- WHAT TO DO
Please repeat, from the entries that follow, the lines from the one containing "step 1). -/" through the one containing "def State.initialise (L" exactly, adding nothing.

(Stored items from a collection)

+ + + + + + +

-- ==== Sys2Proof/Machine/Ops.lean ====
section
/-! DEFINITION. The named operations over the state: the read primitive and the byte merge of the write
primitive (40_config_access.md R131, R133), the lifecycle gate (R130), returning a result, refusing, and taking
the block's one fault (60_exceptions.md R208). There is no return from the fault (R209). -/

namespace Sys2Proof.Machine

/-- `rdbyte(o)`: the stored byte, or 0x00 beyond the extent (40_config_access.md R131, 20_memory.md R76). -/
def rdByte (L : Layout) (cfg : CfgBytes) (o : Nat) : Byte := if o < L.cfgSize then cfg.getD o 0 else 0

/-- Four bytes as a value, the first in bits [7:0] (20_memory.md R72). -/
def join4 (b0 b1 b2 b3 : Byte) : Dword := b3 ++ b2 ++ b1 ++ b0

/-- `MemRead(o, 1)` (40_config_access.md R131). -/
def memRead8 (L : Layout) (c : CfgBytes) (o : Nat) : Byte := rdByte L c o

/-- `MemRead(o, 2)` (40_config_access.md R131). -/
def memRead16 (L : Layout) (c : CfgBytes) (o : Nat) : Half := rdByte L c (o + 1) ++ rdByte L c o

/-- `MemRead(o, 4)` (40_config_access.md R131). -/
def memRead32 (L : Layout) (c : CfgBytes) (o : Nat) : Dword :=
  join4 (rdByte L c o) (rdByte L c (o + 1)) (rdByte L c (o + 2)) (rdByte L c (o + 3))

/-- The low `w` bytes of a value, `v[7:0]` first (20_memory.md R72; 30_encoding.md R103: the rest is ignored). -/
def bytesOf (w : Width) (v : Dword) : List Byte := (List.range w.bytes).map (byteAt v)

/-- A byte written under a write mask (40_config_access.md R133, step 1). -/
def mergeByte (wmask old new : Byte) : Byte := (old &&& ~~~wmask) ||| (new &&& wmask)

/-- One covered byte of a write (40_config_access.md R133, step 1): merged under its own mask inside the extent,
ignored beyond it (20_memory.md R76). -/
def storeByte (L : Layout) (cfg : CfgBytes) (a : Nat) (b : Byte) : CfgBytes :=
  if a < L.cfgSize then cfg.set a (mergeByte (L.wmask a) (cfg.getD a 0) b) else cfg

/-- Step 1 of the write primitive: every covered byte, from the offset up (40_config_access.md R133). -/
def storeBytes (L : Layout) (c : CfgBytes) (o : Nat) : List Byte → CfgBytes
  | [] => c
  | b :: bs => storeBytes L (storeByte L c o b) (o + 1) bs

/-- Return a result to the issuer (30_encoding.md R107). -/
def State.respond (s : State) (r : Result) : State := { s with result := some r }

/-- `refuse(reason)`: the operation is not performed, the state is unchanged, the issuer gets the result
(30_encoding.md R112). -/
def State.refuse (s : State) (r : RefuseReason) : State := s.respond (.refused r)

/-- The lifecycle gate (40_config_access.md R130). -/
def gate (s : State) (k : StepOutcome) : StepOutcome :=
  if s.life = .operational then k else .next (s.refuse .notOperational)

/-- `cfg` and `bar_state` as CONSTRUCT stores them (70_reset_and_hazards.md R231, R232). -/
def State.initialise (L : Layout) (s : State) : State :=
  { s with cfg := L.resetImage, barState := allUnsized }

/-- `cfg` and `bar_state` discarded: from here on they hold no value (10_state.md R62). What the fields hold
while there is no instance cannot be shown by any operation; the model puts the reset image and `Unsized`
there (DESIGN CHOICE, log 3), so that nothing survives. -/
def State.discard (L : Layout) (s : State) : State := s.initialise L

/-- Taking `LayoutIntegrityFault` in CONSTRUCT (60_exceptions.md R208): `life` becomes Failed, the contents are
discarded, the reason goes to the host. -/
def State.takeIntegrityFault (L : Layout) (s : State) (r : IntegrityReason) : State :=
  { s.discard L with life := .failed, result := some (.fault r) }

end Sys2Proof.Machine
end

+ + + + + + +

- YOUR SOLUTION
/-- A byte written under a write mask (40_config_access.md R133, step 1). -/
def mergeByte (wmask old new : Byte) : Byte := (old &&& ~~~wmask) ||| (new &&& wmask)

/-- One covered byte of a write (40_config_access.md R133, step 1): merged under its own mask inside the extent,
ignored beyond it (20_memory.md R76). -/
def storeByte (L : Layout) (cfg : CfgBytes) (a : Nat) (b : Byte) : CfgBytes :=
  if a < L.cfgSize then cfg.set a (mergeByte (L.wmask a) (cfg.getD a 0) b) else cfg

/-- Step 1 of the write primitive: every covered byte, from the offset up (40_config_access.md R133). -/
def storeBytes (L : Layout) (c : CfgBytes) (o : Nat) : List Byte → CfgBytes
  | [] => c
  | b :: bs => storeBytes L (storeByte L c o b) (o + 1) bs

/-- Return a result to the issuer (30_encoding.md R107). -/
def State.respond (s : State) (r : Result) : State := { s with result := some r }

/-- `refuse(reason)`: the operation is not performed, the state is unchanged, the issuer gets the result
(30_encoding.md R112). -/
def State.refuse (s : State) (r : RefuseReason) : State := s.respond (.refused r)

/-- The lifecycle gate (40_config_access.md R130). -/
def gate (s : State) (k : StepOutcome) : StepOutcome :=
  if s.life = .operational then k else .next (s.refuse .notOperational)

/-- `cfg` and `bar_state` as CONSTRUCT stores them (70_reset_and_hazards.md R231, R232). -/
def State.initialise (L : Layout) (s : State) : State :=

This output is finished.